Engaging both the general and academic meanings of denizenship, this seminar highlights the coexistence of citizens and non-citizens in a given physical, juridical, and social space. Residential segregation notwithstanding, citizens and non-citizens frequently live and work in close proximity to one another, with the latter group providing vital services to the former. For example, non-citizen workers play an essential role in the agriculture and construction industries in multiple regions of the world. In many countries, they perform the intimate labor of caring for children and the elderly. In some cases, citizens and non-citizens live under the same roof. The Pew Research Center estimates that in the United States, at least 9 million people are in mixed-status families that include at least one unauthorized adult and at least one U.S. citizen child. While ensconced in the workplace and household, non-citizens are by no means inextricable social actors. Quite the opposite, many are vulnerable to deportation.

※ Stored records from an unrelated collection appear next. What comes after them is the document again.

-- ==== Sys2Proof/Machine/Forced.lean ====
section
/-! DEFINITION. Forced values as they take effect at a port (R20, R77, R246, R481), and timed commands at their execution
instant (R19). -/

namespace Sys2Proof.Machine

open Sys2Proof

/-- The forced value at a port changes on a solenoid port. -/
def State.forceSol (s : State) (p : PortId) : Option Forced → State
  | some .off => s.solForceOff p
  | some _ => s.solForceOn p
  | none => s.solForceRelease p

/-- The forced value at a group head changes. -/
def State.forceHead (s : State) (p : PortId) : Option Forced → State
  | some .off => s.headForceOff p
  | some _ => (s.setSol p fun x => { x with headOn := true }).settle p
  | none => s.headRelease p

/-- The forced value in force at a port is taken up (R20, R481). -/
def State.applyForced (s : State) (p : PortId) : State :=
  let new := s.forcedAt p
  if s.ports[p].forced = new then s
  else
    let s := s.setPorts (s.members p) fun x => { x with forced := new }
    let f := s.func p
    if isSolFunc f then (s.forceSol p new).settle p else if f = 0x03 then s.forceHead p new else s.settle p

/-- Every port takes up its forced value. -/
def State.applyAllForced (s : State) : State := (idx 32).foldl State.applyForced s

/-! ### Orphan actions (R245, R246, R481) -/

/-- An orphan action passes checks 2 and 4 at its port (R481). -/
def State.orphPasses (s : State) (p : PortId) : Bool :=
  let two := match s.orphAct p with
    | 1 => !s.forbidsOff p
    | 2 => s.passes2On p
    | _ => true
  two && !s.faulted p && s.ports[p].status != .passive

/-- The orphan actions that do not act yet are presented (R481). -/
def State.orphPresent (s : State) : State :=
  if !s.hie.orphan then s
  else
    let s := (idx 32).foldl (fun (s : State) (p : PortId) =>
      if s.orphaned p && !s.hie.orph[p].acts && s.orphPasses p then
        s.onHie fun h => { h with orph := upd h.orph p fun _ => { acts := true, duty := s.ports[p].duty } }
      else s) s
    s.applyAllForced

/-- The worker is released: what OFF and ON left stays, and RAMP ports take their owner's value (R247). -/
def State.orphRelease (s : State) : State :=
  let s := (idx 32).foldl (fun (s : State) (p : PortId) =>
    if s.hie.orph[p].acts && s.orphAct p != 3 then
      let on := s.orphAct p == 2
      let s := s.setSol p fun x => { x with last := if on then .on none else .off }
      s.setPorts (s.members p) fun x =>
        { x with enabled := if on then x.enabled else false, outOn := on, durEnd := none }
    else s) s
  (s.onHie fun h => { h with orphan := false, orph := Vector.replicate 32 {} }).applyAllForced

/-- ORPHAN_RAMP_STEP: every 10 ms a RAMP port's duty moves towards RAMPV (R246). -/
def execOrphanRampStep (s : State) : Out :=
  .next (
    if !s.hie.orphan then s
    else
      let s := (idx 32).foldl (fun (s : State) (p : PortId) =>
        if s.hie.orph[p].acts && s.orphAct p == 3 then
          let d := s.hie.orph[p].duty
          let v := s.rampV p
          let r := s.rampR p
          let d' := if d ≤ v then min v (d + r) else max v (d - r)
          s.onHie fun h => { h with orph := upd h.orph p fun o => { o with duty := d' } }
        else s) s
      s.applyAllForced)

/-! ### Timed commands (R19, R21, R213, R251) -/

/-- The source of a timed command once it has executed: CMD_DONE carries the instant (R240). -/
def Timed.ranSrc (c : Timed) : Src :=
  match c.src with
  | .hier l i p n _ => .hier l i p n c.at_
  | src => src

/-- A timed command acts at its port, checks 2 and 4 passed. -/
def State.timedRun (s : State) (c : Timed) : State :=
  let r := if c.on then s.actOn c.port c.ranSrc c.dur else s.actOff c.port c.ranSrc
  match r.2.1 with
  | .ok =>
    let s := r.1.count 0x04 1
    let s := match c.src with
      | .ofSection i => s.sectDone i c.on s.tick
      | .lockGroup g => s.count (0xC8 + g.val) 1
      | _ => s
    if r.2.2 then s.answer c.ranSrc .ok else s
  | st => (r.1.count 0x05 1).timedDone c st false false

/-- TIMED_COMMAND_EXECUTE: the command of a Q10 entry at its execution instant (R19). -/
def execTimedCommandExecute (i : EntryId) (s : State) : Out :=
  .next (
    match s.hie.q10[i].cmd with
    | none => s
    | some c =>
      let s := s.setEntry i fun e => { e with cmd := none }
      match (if c.on then s.recheckOn c.port else s.recheckOff c.port) with
      | .ok => s.timedRun c
      | st => (s.count 0x05 1).timedDone c st false false)

end Sys2Proof.Machine
end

The precarity—in other words, lack of predictability or security—with which many non-citizens live serves as an instructive lens for studying the co-emergence of the categories of citizen and non-citizen. As we trace the historical links and ruptures between denizenship and citizenship, we aim to elucidate the ways in which those categories produce and reconfigure one another. Where certain non-citizens, for example, DACAmented students in the United States and unauthorized migrants who are able to document their integration in Spain, are “less illegal” and more enfranchised than other non-citizens, citizens with little or no job security or prospect for regular employment face increasing precarity and even disenfranchisement. When denied the right to vote or access to public services, these nominal citizens are, in fact, reduced to denizens. Juxtaposing both spatial and social mobility, this seminar endeavors to shed light on the tiered membership—what we call the spectrum of belonging—that structures many societies in the twenty-first century. Ultimately, we seek to sharpen our understanding of the ways in which the mobility and regulation of non-citizens affect and transform citizenship.

By bringing together scholars and cultural workers from a variety of disciplines and fields, Non-citizenship strives to overcome the insularity of academia, to achieve greater analytical rigor and clarity, and to imagine fresh ways of thinking about the growing global issue of non-citizenship. The discussions it engenders will extend our understanding of modern citizenship into and for a twenty-first-century world in motion.